(Records for the exercise):
/-- SLOT_SELECT (R445, R446): the boot ROM chooses a slot; M1 and CDI_1 are derived and the UDS locked. None: no valid slot. -/
def Part.bootFirmware (p : Part) : Option Part :=
  match p.chooseSlot with
  | none => none
  | some s =>
    let h := p.slotHeader s
    let m1 := Config.sha512 (h ++ p.slotBody s)
    let cdi := match p.sec.uds with
      | none => 0
      | some u => deriveCdi u m1
    some { p with sec := { p.sec with
      slot := s, fwVersion := fld h 16 4, svn := fld h 12 4, revoke := fld h 10 1, slotFails := min 15 (failsOf s 64 p.validBoots),
      m1 := m1, cdi1 := cdi, udsLocked := true } }

/-- The certificate governs from its acceptance (R448, R449); a certificate that fails leaves CONFIG_OK 0. -/
def Part.takeCert (p : Part) : Part :=
  let c := p.flashCert
  if p.sec.pufOk && p.certOk c then
    { p with sec := { p.sec with configOk := true, cert := c, order := fld c 88 1, devRecord := p.flashDevRecord } }
  else { p with sec := { p.sec with configOk := false } }

/-- COUNTER_RAISE (R446): at stage SERVICE the boot record is marked and the counters rise. -/
def Part.raiseCounters (p : Part) : Part :=
  (((p.markBoot 0).raiseCounter 0 p.sec.svn).raiseCounter 2 (fld p.sec.cert 12 4)).raiseCounter 3 p.sec.revoke

/-! ### Model keys (R453 to R455) -/

/-- Count an UNAUTHORISED answer in AUTH_FAIL (R463) and give it. -/
def Part.unauthorised (p : Part) (i : Nat) : Part := (p.bump aSecStatus 32 16 1).finish i stUnauthorised []

/-- The model key that a KEY_INSTALL carries (R454), or none when the curve or tag check fails. -/
def Part.unwrapKey (p : Part) (k : Bytes) : Option (BitVec 256) :=
  match Config.ecdhX p.installKey (slice k 32 133) with
  | none => none
  | some z =>
    let wk := deriveAes (beBytes 66 z.toNat) (leBytes 8 p.sec.serial ++ slice k 16 4) "HNL install v1"
    (Config.gcmOpen wk (slice k 168 12) (slice k 16 4 ++ slice k 32 133) (slice k 180 32) (slice k 224 16)).map fun b =>
      BitVec.ofNat 256 (beNat b)

/-- KEY_INSTALL (R454). -/
def Part.keyInstall (p : Part) (i : Nat) (k : Bytes) : Part :=
  match p.unwrapKey k with
  | none => p.unauthorised i
  | some key =>
    match mfind p.sec.keys (par k 0 4) with
    | some old => if old = key then p.finish i stAlreadyDone [] else p.finish i stBadParam []
    | none =>
      if 4096 ≤ p.sec.keys.length then p.finish i stNoSpace []
      else { p with sec := { p.sec with keys := minsert p.sec.keys (par k 0 4) key } }.finish i stOk []

/-- KEY_REMOVE (R455). -/
def Part.keyRemove (p : Part) (i : Nat) (k : Bytes) : Part :=
  match mfind p.sec.keys (par k 0 4) with
  | none => p.finish i stAlreadyDone []
  | some _ => { p with sec := { p.sec with keys := merase p.sec.keys (par k 0 4) } }.finish i stOk []

/-! ### Policy firmware (R456, R457) -/

/-- A policy image is valid (R456). -/
def Part.policyValid (p : Part) (img : Bytes) : Bool :=
  let h := img.take 4096
  let d := sha (slice h 88 133)
  headerOk true h && ((!zeros p.sec.cert 100 64 && d == slice p.sec.cert 100 64) ||
    (!zeros p.sec.cert 164 64 && d == slice p.sec.cert 164 64)) &&
  decide (p.counter 1 ≤ fld h 12 4) && Config.ecdsaVerify (slice h 88 133) (slice h 0 224) (slice h 224 132) &&
  sha (img.drop 4096) == slice h 24 64

/-- POLICY_START (R457): every policy core stops, its SRAM is cleared and takes the body, and all eight start. -/
def Part.policyStart (p : Part) (img : Bytes) : Part :=
  let p := (List.range 8).foldl (fun q k =>
    q.setCore (16 + k) { CtlCore.reset with sram := img.drop 4096, mbox := (q.core (16 + k)).mbox }) p
  { p with ctl := { p.ctl with loaded := true, fault := false, image := img } }

/-- POLICY_LOAD (R456): BUSY while another load runs; otherwise the part reads the image from host memory. -/
def Part.policyLoad (p : Part) (i : Nat) (k : Bytes) : Part :=
  match p.ctl.load with
  | some _ => p.finish i stBusy []
  | none =>
    if par k 8 4 < 8192 ∨ 397312 < par k 8 4 then p.finish i stLenRange []
    else
      { p with
        ctl := { p.ctl with load := some {
          sess := i, tag := pkTag k, seq := (p.ses i).serial, addr := par k 0 8, len := par k 8 4, commit := (par k 12 1).testBit 0 } },
        host := { p.host with reads := p.host.reads ++ [{ kind := 4, sess := i, key := 0, addr := par k 0 8, len := par k 8 4 }] } }

/-- The image of a POLICY_LOAD has been read (R456, R457): LEN_RANGE or UNAUTHORISED leave any running firmware unchanged; a
valid image is the start point, the cores restart with it, POLICY_SVN rises with COMMIT, and the command completes. -/
def Part.policyImage (p : Part) (img : Bytes) : Part :=
  match p.ctl.load with
  | none => p
  | some l =>
    let p := { p with ctl := { p.ctl with load := none } }
    if l.len ≠ 4096 + fld img 20 4 then p.finish l.sess stLenRange []
    else if !p.policyValid img then p.finish l.sess stUnauthorised []
    else
      let p := p.startA l.sess 0
      let p := p.policyStart img
      let p := if l.commit then p.raiseCounter 1 (fld img 12 4) else p
      p.completeA l.sess l.seq stOk []

/-! ### Attestation (R458 to R461) -/

/-- An identity record signed by its issuer (R458). -/
def Part.idRecord (p : Part) (kind : Nat) (subject meas : Bytes) (svn count : Nat) (issuer : BitVec 528) : Bytes :=
  let b := leBytes 1 kind ++ [1] ++ zpad 6 ++ leBytes 8 p.sec.serial ++ padTo 133 subject ++ zpad 3 ++ padTo 64 meas ++
    leBytes 4 svn ++ leBytes 4 count
  b ++ signBytes issuer b ++ zpad 156

/-- The Alias record (R458). -/
def Part.aliasRecord (p : Part) : Bytes :=
  p.idRecord 2 (publicKey p.aliasPrivate) (beBytes 64 p.sec.m1.toNat) p.sec.svn p.sec.bootCount p.sec.deviceKey

/-- The Install record (R458). -/
def Part.installRecord (p : Part) : Bytes :=
  p.idRecord 3 (publicKey p.installKey) [] 0 p.sec.bootCount p.aliasPrivate

/-- CERT_READ (R459). -/
def Part.certRead (p : Part) (i : Nat) (k : Bytes) : Part :=
  p.finish i stOk (if par k 0 1 = 1 then p.sec.devRecord else if par k 0 1 = 2 then p.aliasRecord
    else if par k 0 1 = 3 then p.installRecord else p.sec.cert)

/-- The attestation report up to its signature (R460). -/
def Part.report (p : Part) (nonce : Bytes) : Bytes :=
  nonce ++ leBytes 8 p.sec.serial ++ leBytes 2 p.fabCfg.partId ++ leBytes 1 p.sec.stepping ++ leBytes 1 p.sec.order ++
  leBytes 4 p.sec.bootCount ++ beBytes 64 p.sec.m1.toNat ++ sha p.sec.cert ++
  (if p.ctl.loaded then sha p.ctl.image else zpad 64) ++
  leBytes 4 (p.counter 0) ++ leBytes 4 (p.counter 1) ++ leBytes 4 (p.counter 2) ++
  leBytes 1 (p.counter 3 + 4 * bit p.sec.debugSeen + 8 * bit p.sec.pufOk) ++ zpad 3 ++ leBytes 8 p.now ++
  leBytes 2 p.sec.keys.length ++ zpad 6

/-- ATTEST (R460, R461): a report signed by the Alias key. -/
def Part.attest (p : Part) (i : Nat) (k : Bytes) : Part :=
  let r := p.report (slice k 16 64)
  p.finish i stOk (r ++ signBytes p.aliasPrivate r ++ zpad 12)

/-! ### Debug authorisation (R462, R463) -/

/-- DEBUG_AUTH phase 0 (R462): a new challenge replaces any held one. -/
def Part.debugPhase0 (p : Part) (i : Nat) : Part :=
  let (b, p) := p.entropy 8
  { p with sec := { p.sec with challenge := some { bytes := b, replied := none } } }.finish i stOk b

/-- The held challenge has not expired: it has no reply yet, or less than 60 s have passed since it (R462). -/
def Challenge.fresh (c : Challenge) (now : Nat) : Bool :=
  match c.replied with
  | none => true
  | some t => decide (now < t + 60000000000)

/-- DEBUG_AUTH phase 1 (R462, R463): verifies the signed response, consuming the challenge either way; what it grants counts from its
reply (`Part.debugGrant`). -/
def Part.debugPhase1 (p : Part) (i : Nat) (k : Bytes) : Part :=
  let good := match p.sec.challenge with
    | none => false
    | some c =>
      !zeros p.sec.cert 228 64 && sha (slice k 32 133) == slice p.sec.cert 228 64 && c.fresh p.now &&
      Config.ecdsaVerify (slice k 32 133) (c.bytes ++ leBytes 8 p.sec.serial ++ slice k 20 4) (slice k 168 132)
  let p := { p with sec := { p.sec with challenge := none } }
  if good then
    p.finish i stOk (padTo 16 (leBytes 4 (par k 4 4 &&& fld p.sec.cert 96 4)))
  else p.unauthorised i

/-- DEBUG_CHALLENGE_EXPIRE (R462): 60 s after its reply the held challenge is gone. -/
def Part.challengeExpire (p : Part) : Part :=
  match p.sec.challenge with
  | none => p
  | some c =>
    match c.replied with
    | none => p
    | some t => if t + 60000000000 ≤ p.now then { p with sec := { p.sec with challenge := none } } else p

/-! ### The commands -/

/-- ATTEST (R460). -/
def execAttest (i : Nat) (s : State) : Out := s.cmd i 0x0B fun k p => p.attest i k

/-- CERT_READ (R459). -/
def execCertRead (i : Nat) (s : State) : Out := s.cmd i 0x0D fun k p => p.certRead i k

/-- KEY_INSTALL (R454). -/
def execKeyInstall (i : Nat) (s : State) : Out := s.cmd i 0x24 fun k p => p.keyInstall i k

/-- KEY_REMOVE (R455). -/
def execKeyRemove (i : Nat) (s : State) : Out := s.cmd i 0x25 fun k p => p.keyRemove i k

/-- POLICY_LOAD (R456). -/
def execPolicyLoad (i : Nat) (s : State) : Out := s.cmd i 0x0C fun k p => p.policyLoad i k

/-- DEBUG_AUTH phase 0 (R462). -/
def execDebugAuthPhase0 (i : Nat) (s : State) : Out :=
  s.cmd i 0xF3 fun k p => if par k 0 1 = 0 then p.debugPhase0 i else p

/-- DEBUG_AUTH phase 1 (R462, R463). -/
def execDebugAuthPhase1 (i : Nat) (s : State) : Out :=
  s.cmd i 0xF3 fun k p => if par k 0 1 = 1 then p.debugPhase1 i k else p

/-- DEBUG_CHALLENGE_EXPIRE (R462). -/
def execDebugChallengeExpire (s : State) : Out := s.live 1 true Part.challengeExpire

end Sys2Proof.Machine
end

(Exercise goal):
Starting with the line with "def Challenge.fresh (c" above and going on through the line with "c.fresh p.now &&", transcribe every line exactly, both ends included, and add nothing.

(Result):
def Challenge.fresh (c : Challenge) (now : Nat) : Bool :=
  match c.replied with
  | none => true
  | some t => decide (now < t + 60000000000)

/-- DEBUG_AUTH phase 1 (R462, R463): verifies the signed response, consuming the challenge either way; what it grants counts from its
reply (`Part.debugGrant`). -/
def Part.debugPhase1 (p : Part) (i : Nat) (k : Bytes) : Part :=
  let good := match p.sec.challenge with
    | none => false
    | some c =>
      !zeros p.sec.cert 228 64 && sha (slice k 32 133) == slice p.sec.cert 228 64 && c.fresh p.now &&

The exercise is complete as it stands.